Robertsonian Translocation t (21; 21) in a Female Born to Normal Parents: A Case Report

Downs syndrome (DS) occurs due to an extra copy of chromosome 21. About 3% of cases of Downs syndrome occur due to Robertsonian translocation, most commonly t (14; 21), other types of translocations are very rare cause of the syndrome. A 10-year-old patient with mental retardation was admitted following road traffic accident. Patient had flabby muscles, had delayed mile stones, stunted growth for the age, slanting of eyes, flat nasal bridge, and ineligible speech. On cytogenetic analysis the patient had karyotype showing one normal chromosome 21 and one Robertsonian translocation t (21; 21). Parents and siblings of the patient were phenotypically normal. Robertsonian translocation t (21; 21), can occur by transmission from carrier parent, due to ovarian mosaicism for Robertsonian translocation or may appear de novo. In the present case as the parents had normal karyotype and siblings were phenotypically normal, Robertsonian translocation probably have arisen de novo. The present case was a case of Downs syndrome with Robertsonian translocation t (21;21) probably arising de novo.

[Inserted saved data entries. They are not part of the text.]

/-- The level code to which a running edge or a soft turn-off drives the gate, where the profile names one (R395, R404). -/
def Dev.gateGoal (d : Dev) (o : OutIx) : Option Nat :=
  let s := d.outs[o]
  match s.soft, s.phase with
  | .first, _ => some (d.outCfg o R.GATE_SOFT_V_SOFT)
  | .second, _ => none
  | .none, .p1 => some (d.preLevel o)
  | .none, .p2 => some (d.endLevel o)
  | .none, _ => none

/-! ### Priority symbols (R379, R380) -/

/-- The word of a priority symbol: for each OUT of the die two bits from bit 24 up, 0 no change, 1 force off, 2 force on, and the CRC-8 of
R331. DESIGN CHOICE (log 115): R379 gives the content and the code, and no places of the bits. -/
def symbolWord (acts : List (Option Bool)) : Word :=
  let w := BitVec.ofNat 32 ((List.range 4).foldl (fun v i => v + (match acts.getD i none with
    | none => 0 | some false => 2 ^ (24 + 2 * i) | some true => 2 ^ (25 + 2 * i))) 0)
  w ||| BitVec.ofNat 32 (edgeCrc w)

/-- What a priority symbol asks of each OUT. -/
def symbolActs (w : Word) : List (Option Bool) :=
  (List.range 4).map fun i => match w.toNat / 2 ^ (24 + 2 * i) % 4 with | 1 => some false | 2 => some true | _ => none

/-- The modulator of lane `l` sends a priority symbol on the driver links of the outputs of some legs, with the levels to which it forces
them, twice back to back; one that is still on its way goes on in it (R379). -/
def Dev.sendSymbol (d : Dev) (l : Lane) (legs : List (Fin 6)) : Dev :=
  if (d.lanes.at l).silent then d
  else (List.finRange 8).foldl (fun d k =>
    let mine := fun (o : OutIx) => match outLeg o with
      | some n => if legs.contains n then some (legLevel ((d.mods.at l).legs[n]) (outIsHigh o) d.now) else none
      | none => none
    let acts := (dieOuts k).map mine
    if acts.all (·.isNone) then d
    else d.onMaster l k fun m =>
      let old := match m.symbol with | some (w, _) => symbolActs w | none => []
      { m with symbol := some (symbolWord (acts.zipIdx.map fun (a, i) => a.orElse fun _ => old.getD i none), 2) }) d

/-- The OUTs of die `k` that the symbol on its way names. -/
def Dev.symbolOuts (d : Dev) (k : DieIx) (l : Lane) : List Nat :=
  match ((d.mods.at l).masters[k]).symbol with
  | none => []
  | some (w, _) => (List.range 4).filter fun i => ((symbolActs w).getD i none).isSome

/-- A driver die takes a priority symbol whose check passes: the active port's forces the named outputs; a standby port's is counted. -/
def Dev.symbolTaken (d : Dev) (k : DieIx) (l : Lane) (w : Word) : Dev :=
  if (d.dies[k]).activePort = some l then
    (symbolActs w).zipIdx.foldl (fun d (a, i) => match a, dieOut k i with
      | some on, some o => d.forceOut o on
      | _, _ => d) d
  else d.onDie k fun s => { s with ports := s.ports.put l { s.ports.at l with
    standbySymbols := (s.ports.at l).standbySymbols + 1 } }

/-- PRIORITY_SYMBOL_RECEIVE (R379, R380): a copy of the symbol on its way arrives with the bits of `err` disturbed. The first copy whose
check passes acts, and a later one means nothing more. -/
def Dev.prioritySymbolReceive (d : Dev) (k : DieIx) (l : Lane) (err : Word) : Dev :=
  match ((d.mods.at l).masters[k]).symbol with
  | none => d
  | some (w, n) =>
    let got := w ^^^ err
    if !(d.link (.drvDie l k)).live ∨ edgeCrc got ≠ got.toNat % 256 then
      d.onMaster l k fun m => { m with symbol := if n ≤ 1 then none else some (w, n - 1) }
    else (d.onMaster l k fun m => { m with symbol := none }).symbolTaken k l got

/-- A live port's STO symbol removes the drive of the outputs it names, or gives it back (R473): of those for whose axis its lane's island
requests STO, or does so no longer. -/
def Dev.stoSymbolTaken (d : Dev) (k : DieIx) (l : Lane) (outs : Nat) (active : Bool) : Dev :=
  let mine : Nat → Bool := fun i => match dieOut k i with | some o => d.symbolFor l o == active | none => false
  let upd := fun (b : List Bool) => b.zipIdx.map fun (v, i) => if outs / 2 ^ i % 2 = 1 ∧ mine i then active else v
  (d.onDie k fun s => { s with ports := s.ports.put l { s.ports.at l with stoSym := upd (s.ports.at l).stoSym } }).applySto k

/-- STO_SYMBOL_RECEIVE (R473): a symbol from any live port removes the drive of the outputs it names, as the lands would. -/
def Dev.stoSymbolReceive (d : Dev) (k : DieIx) (l : Lane) (outs : Nat) (active : Bool) : Dev :=
  if !(d.link (.drvDie l k)).live ∨ !d.mayArrive l then d else d.stoSymbolTaken k l outs active

/-! ## Detections and monitors (R392 to R410) -/

/-- Cut a half off (R392, R393): HALF_FAILED, and the other half carries on. -/
def Dev.cutHalf (d : Dev) (o : OutIx) (half : Lane) : Dev :=
  let was := match half with | .a => (d.outs[o]).cutA | .b => (d.outs[o]).cutB
  let d := d.onOut o fun s => match half with | .a => { s with cutA := true } | .b => { s with cutB := true }
  let d := if (d.outs[o]).cutA ∧ (d.outs[o]).cutB then
      (if o.val = 12 then d.chopCut else d).onOut o fun s => { s with on := false, gateOn := false, phase := .idle, soft := .none } else d
  if was then d else (d.raiseAt (outSrc o 5) d.now (outDetail o)).cause pgGATE (outDie o).val

/-- HALF_FAILED. -/
def Dev.halfFailed (d : Dev) (o : OutIx) (half : Lane) : Dev := if (d.dies[outDie o]).powered then d.cutHalf o half else d

/-- PROT.SCFIRST takes the first detection by its stamp; detections of one tick name the lower leg and set TIE (R418). It re-arms once
SCSTAT reads 0. -/
def Dev.scFirst (d : Dev) (o : OutIx) (kind stamp : Nat) : Dev :=
  let leg := outDetail o
  let side := if outIsHigh o then 1 else 0
  let first := (d.prot.at ((d.active).getD .a)).scAt
  let put := fun (d : Dev) (tie : Nat) =>
    let d := d.s pgPROT R.PROT_SCFIRST_TIE tie
    let d := d.s pgPROT R.PROT_SCFIRST_VALID 1
    let d := d.s pgPROT R.PROT_SCFIRST_LEG leg
    let d := d.s pgPROT R.PROT_SCFIRST_SIDE side
    let d := d.s pgPROT R.PROT_SCFIRST_KIND kind
    (d.s pgPROT R.PROT_SCFIRST_T_T (stamp % 4294967296)).eachLane fun d l => d.onProt l fun p => { p with scAt := stamp }
  if d.g pgPROT R.PROT_SCFIRST_VALID = 0 then put d 0
  else if first = stamp then
    if leg < d.g pgPROT R.PROT_SCFIRST_LEG then put d 1 else d.s pgPROT R.PROT_SCFIRST_TIE 1
  else if stamp < first then put d 0
  else d

/-- SCFIRST re-arms once no short is latched any more (R418, R432). -/
def Dev.scRearm (d : Dev) : Dev := if d.outs.toList.any (·.shortKind.isSome) then d else d.s pgPROT R.PROT_SCFIRST_VALID 0

/-- Latch trip source PROT in a modulator for legs of a bridge, within TRIPMASK.PROT, and hold them off (R378, R414). -/
def Dev.protTrip (d : Dev) (l : Lane) (legs : List (Fin 6)) : Dev :=
  if !d.pageUp l (pgMOD l) then d
  else
    let mask := d.gl l (pgMOD l) R.MOD_TRIPMASK_PROT
    let legs := legs.filter fun n => mask / 2 ^ n.val % 2 = 1
    let bits := legs.foldl (fun b n => b ||| 2 ^ n.val) (d.mods.at l).protLegs
    let d := d.onMod l fun m => { m with protLegs := bits }
    let d := d.sl l (pgMOD l) R.MOD_TRIPSTAT_LATCH (d.gl l (pgMOD l) R.MOD_TRIPSTAT_LATCH ||| 8)
    let d := d.causeL l (pgMOD l) (BitVec.ofNat 32 (2 ^ 11))
    (legs.foldl (fun d n => d.setLeg l n false false) d).sendSymbol l legs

A 10-year-old female patient was admitted in the hospital with a history of trochanteric fracture of femur after road traffic accident. On examination patient was observed to have mental retardation and had Ventricular Septal Defect in the heart. The patient was born with flabby muscles, had delayed mile stones, stunted growth for the age, slanting of eyes, flat face and nasal bridge, ineligible speech, and had difficulty in carrying out her day-to-day activities [Table/Fig-1]. The case was referred to Diagnostic Genetic Lab, Assam Medical College, Dibrugarh for cytogenetic evaluation. The patient was the fourth living child of the consanguineous parents. Other three siblings of the case were normal and were pursuing their studies normally [Table/Fig-2]. Parents of the case were third degree consanguineous. No other family members had any history of mental retardation. The history of the pregnancy during the present case was normal. The results of all biochemical tests were found to be normal.

After obtaining signed informed consent, 3 ml of whole blood was collected in heparinised tube from both parents for lymphocyte culture and karyotype was prepared. The blood was cultured in RPMI 1640 with PHA medium (Peripheral Blood Karyotyping Medium, with Phytohemagglutinin (PHA-M), CAT No # 01-201-1B, Biological industries,) and harvested after 67 and half hours. Slides were prepared for GTG banding. The slides were stained by Giemsa stain (CAT No # S011-100ML, Himedia) and 20 spreads for each of the blood sample were examined for chromosomal abnormality by cytovision workstation (Leica DM6000B, Leica Microsystems).

On cytogenetic evaluation the patient was diagnosed as a case of Downs syndrome with Robertsonian translocation (21; 21) (q10:q10) [Table/Fig-3] whereas the karyotypes from both the parents were normal.

About 3.7% of the DS cases occur due to robertsonian translocation with t (14; 21) being the most common one [1]. Robertsonian are the whole-arm exchanges between the short arms of the acrocentric chromosomes (human chromosomes 13–15, 21 and 22) [2]. Although all acrocentric chromosomes may participate in Robertsonian, the distribution of the different possible translocations in the population is non-random [3]. Specifically, rob (13q14q) and rob (14q21q) are the most common, constituting ~ 85% of all Robertsonian [3]. As the present case had Robertsonian t (21;21) (q10:q10), it was a rare type of presentation of downs syndrome.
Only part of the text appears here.